Tuesday April 24, 2018

What media have been most effective at capturing the “both/and,” always otherwise, always incommunicable truth of the psychedelic experience? It is, after all, only by way of a medium that one may “re-present” the self-presentation of Being. Immediately upon posing the question, one must add that the matter is more complex than this, for one’s memory of the experience, however degraded or distorted, leaves one disabused of any former conviction regarding representation’s usefulness. Yet one also acquires an expanded capacity for love. After the experience, one desires not to return to reason’s fortress, but to join with others outside it. And yet, there one is, at the end of each experience, returned to the same base condition as a slave of capitalism. One wants to treat wounds, one wants to tell one’s fellow slaves: “It’s okay, it’s just a game, there are others.” But with psychedelics, effects vary. Some nights, profound terror; other nights, goofy auditory hallucinations: farts, burps, bells, whistles.

Monday April 23, 2018

A course begins to take shape before my eyes. Are there works of literature, I wonder, that can be usefully classified as examples of “hippie modernism”? Works by the Beats, certainly, and the Black Mountain poets. Thomas Pynchon. Richard Brautigan. Philip K. Dick. Utopian science-fiction writers of the 60s and 70s: Marge Piercy, Samuel R. Delany, Ernest Callenbach, Ursula K. Le Guin. If only there was a way to teach this material in conjunction with other media. My interests are always broader than the merely literary. Consciousness set loose explores countless ontological realms, digital abstractions accessed through screens and hashtags. I’ve somehow only just now discovered the manifold psychedelic riches of Adult Swim’s anthology series Off the Air. What’s the value of hippie modernist literature when one can feast one’s eyes on Hiraoka Masanobu’s “Land”?

Sunday April 22, 2018

Punch buggy (grey? beige? needs a new paint-job?) turns a corner as I sit in my car paused at a light. The sight of it fills me with an inexplicable sense of cosmic benevolence. Spotify plays me “The Lemon of Pink” by The Books as the shadow of a hawk, wings outstretched, floats across the surface of the parkway in front of me.

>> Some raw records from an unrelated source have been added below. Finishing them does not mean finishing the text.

/-! Distances and plans. -/

/-- The table entry a TABLE-mode distance is read from lies inside the table. -/
theorem matchDistance_ready {s : State} (hi : s.tableMode = true → s.Inside .table ∧ s.Readable .table)
    (br : Word) (o : Nat) :
    matchDistance br o s =
      match refDistance s (o + distBias br) with
      | .error (c, info) => .bad c info
      | .ok d => .ok d := by
  unfold matchDistance refDistance
  split
  · rename_i ht
    obtain ⟨hin, hrd⟩ := hi ht
    split
    · rfl
    · rename_i hlt
      rw [readMem32_table hin hrd (by omega)]
      simp only
      split <;> rfl
  · split <;> rfl

/-- A planned copy stays inside the requested output (R177). -/
theorem planMatch_copy {br : Word} {o l opos d n : Nat} {s : State} (h : planMatch br o l opos s = .copy d n)
    (hlt : opos ≤ s.len .output) : opos + n ≤ s.len .output := by
  unfold planMatch at h
  split at h
  · cases h
  · cases h
  · split at h
    · cases h
    · split at h
      · cases h
      · split at h
        · split at h
          · cases h; omega
          · cases h
        · cases h; omega

/-- A match that ends the command ends it Truncated by the early-stop rule or Corrupt (R175 to R177). -/
theorem planMatch_stop {br : Word} {o l opos : Nat} {s : State} {r : Ending} (h : planMatch br o l opos s = .stop r) :
    r = .truncated .tLzStop (BitVec.ofNat 32 opos) ∨ (∃ info, r = .corrupt .eBounds info) ∨
      (∃ info, r = .corrupt .eLzDist info) ∨ (∃ info, r = .corrupt .eLzUnder info) ∨
      (∃ info, r = .corrupt .eLzOver info) := by
  unfold planMatch at h
  split at h
  · cases h
  · rename_i c info hd
    cases h
    unfold matchDistance at hd
    split at hd
    · split at hd
      · cases hd; exact .inr (.inl ⟨_, rfl⟩)
      · split at hd
        · cases hd
        · split at hd
          · cases hd; exact .inr (.inr (.inl ⟨_, rfl⟩))
          · cases hd
    · split at hd
      · cases hd; exact .inr (.inr (.inl ⟨_, rfl⟩))
      · cases hd
  · split at h
    · cases h; exact .inl rfl
    · split at h
      · cases h; exact .inr (.inr (.inr (.inl ⟨_, rfl⟩)))
      · split at h
        · split at h
          · cases h
          · cases h; exact .inr (.inr (.inr (.inr ⟨_, rfl⟩)))
        · cases h

/-! Producing bytes. -/

/-- Nothing but the MEM bytes at `lo .. hi - 1`, the window and the cursor differs; MEM keeps its canonical form. -/
def State.LzTo (s t : State) (lo hi : Nat) : Prop :=
  ∃ m w c p b n, t = (((s.setMem m).setWindow w c).setCsr IN_POS p).setBits b n ∧
    (∀ a, a < lo ∨ hi ≤ a → cellRead m a = s.byteAt a) ∧
    (∀ a, (s.byteAt a).isSome = true → (cellRead m a).isSome = true) ∧
    (CellsWf s.memSize s.mem → CellsWf s.memSize m)

theorem lzTo_of_movedTo {s t : State} (h : s.MovedTo t) (lo hi : Nat) : s.LzTo t lo hi := by
  obtain ⟨p, b, n, rfl⟩ := h
  refine ⟨s.mem, s.win, s.wcur.toNat, p, b, n, ?_, fun _ _ => rfl, fun _ h => h, fun h => h⟩
  have : (s.setMem s.mem).setWindow s.win s.wcur.toNat = s := by
    simp only [State.setWindow, BitVec.ofNat_toNat, BitVec.setWidth_eq]; rfl
  rw [this]

theorem lzTo_of_storedTo {s t : State} {lo hi : Nat} (h : s.StoredTo t lo hi) (w : Cells Byte) (c : Nat) :
    s.LzTo (t.setWindow w c) lo hi := by
  obtain ⟨m, rfl, ho, hs, hw⟩ := h
  refine ⟨m, w, c, s.csr IN_POS, s.bbuf, s.bcnt, ?_, ho, hs, hw⟩
  show (s.setMem m).setWindow w c = (((s.setCsr IN_POS (s.csr IN_POS)).setMem m).setWindow w c).setBits s.bbuf s.bcnt
  rw [State.setCsr_csr_same]
  rfl

theorem lzTo_storedTo {s t : State} {lo hi : Nat} (h : s.StoredTo t lo hi) : s.LzTo t lo hi := by
  have h' := lzTo_of_storedTo h t.win t.wcur.toNat
  have : t.setWindow t.win t.wcur.toNat = t := by
    simp only [State.setWindow, BitVec.ofNat_toNat, BitVec.setWidth_eq]
  rwa [this] at h'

When I return home, I recline in my yard and listen to Stevie Wonder’s Journey Through The Secret Life of Plants surrounded by a perfect atmosphere of birds, trees, air, and sunlight. Stephen Holden savaged the album in “The Last Flower Child,” his review for the Village Voice. Despite its many dips into schmaltz, however, Journey more than compensates, whether with the intricate mythology of “Same Old Song” or with the sleek proto-Brainfeeder future funk of tracks like “Race Babbling.”

Shifting to the couch in the living room, I snack on potato chips and check Twitter. Marc Masters points me to International Harvester; Byron Coley points me to several new releases on Feeding Tube Records: Weeping Bong Band and Delphine Dora & Sophie Cooper’s Divine Ekstasys.

A friend texts me about a book I need to read: Federico Campagna’s Technic and Magic. The universe inflates, appears as a vast hippie modernist inflatable, like the ones assembled and promoted by groups like Ant Farm. The feeding tube grows in two opposite directions at once: attracted or pulled, take your pick, both by gravity and levity. One part of me snacks on Caramel Delights, while another part receives the gift of Joe Henderson’s “Earth,” my pick for the greatest soul-jazz track of all time.

“Earth” announces itself again, a refrain throughout the day, the second time in the form of an 11-minute video from Adult Swim. Melting, morphing screens, mirrored surfaces, cut-screens between dimensions. All this and more is ours to explore when we blow the realm of necessity to pieces (as in the Alice Cooper song) and flee to the realm of freedom.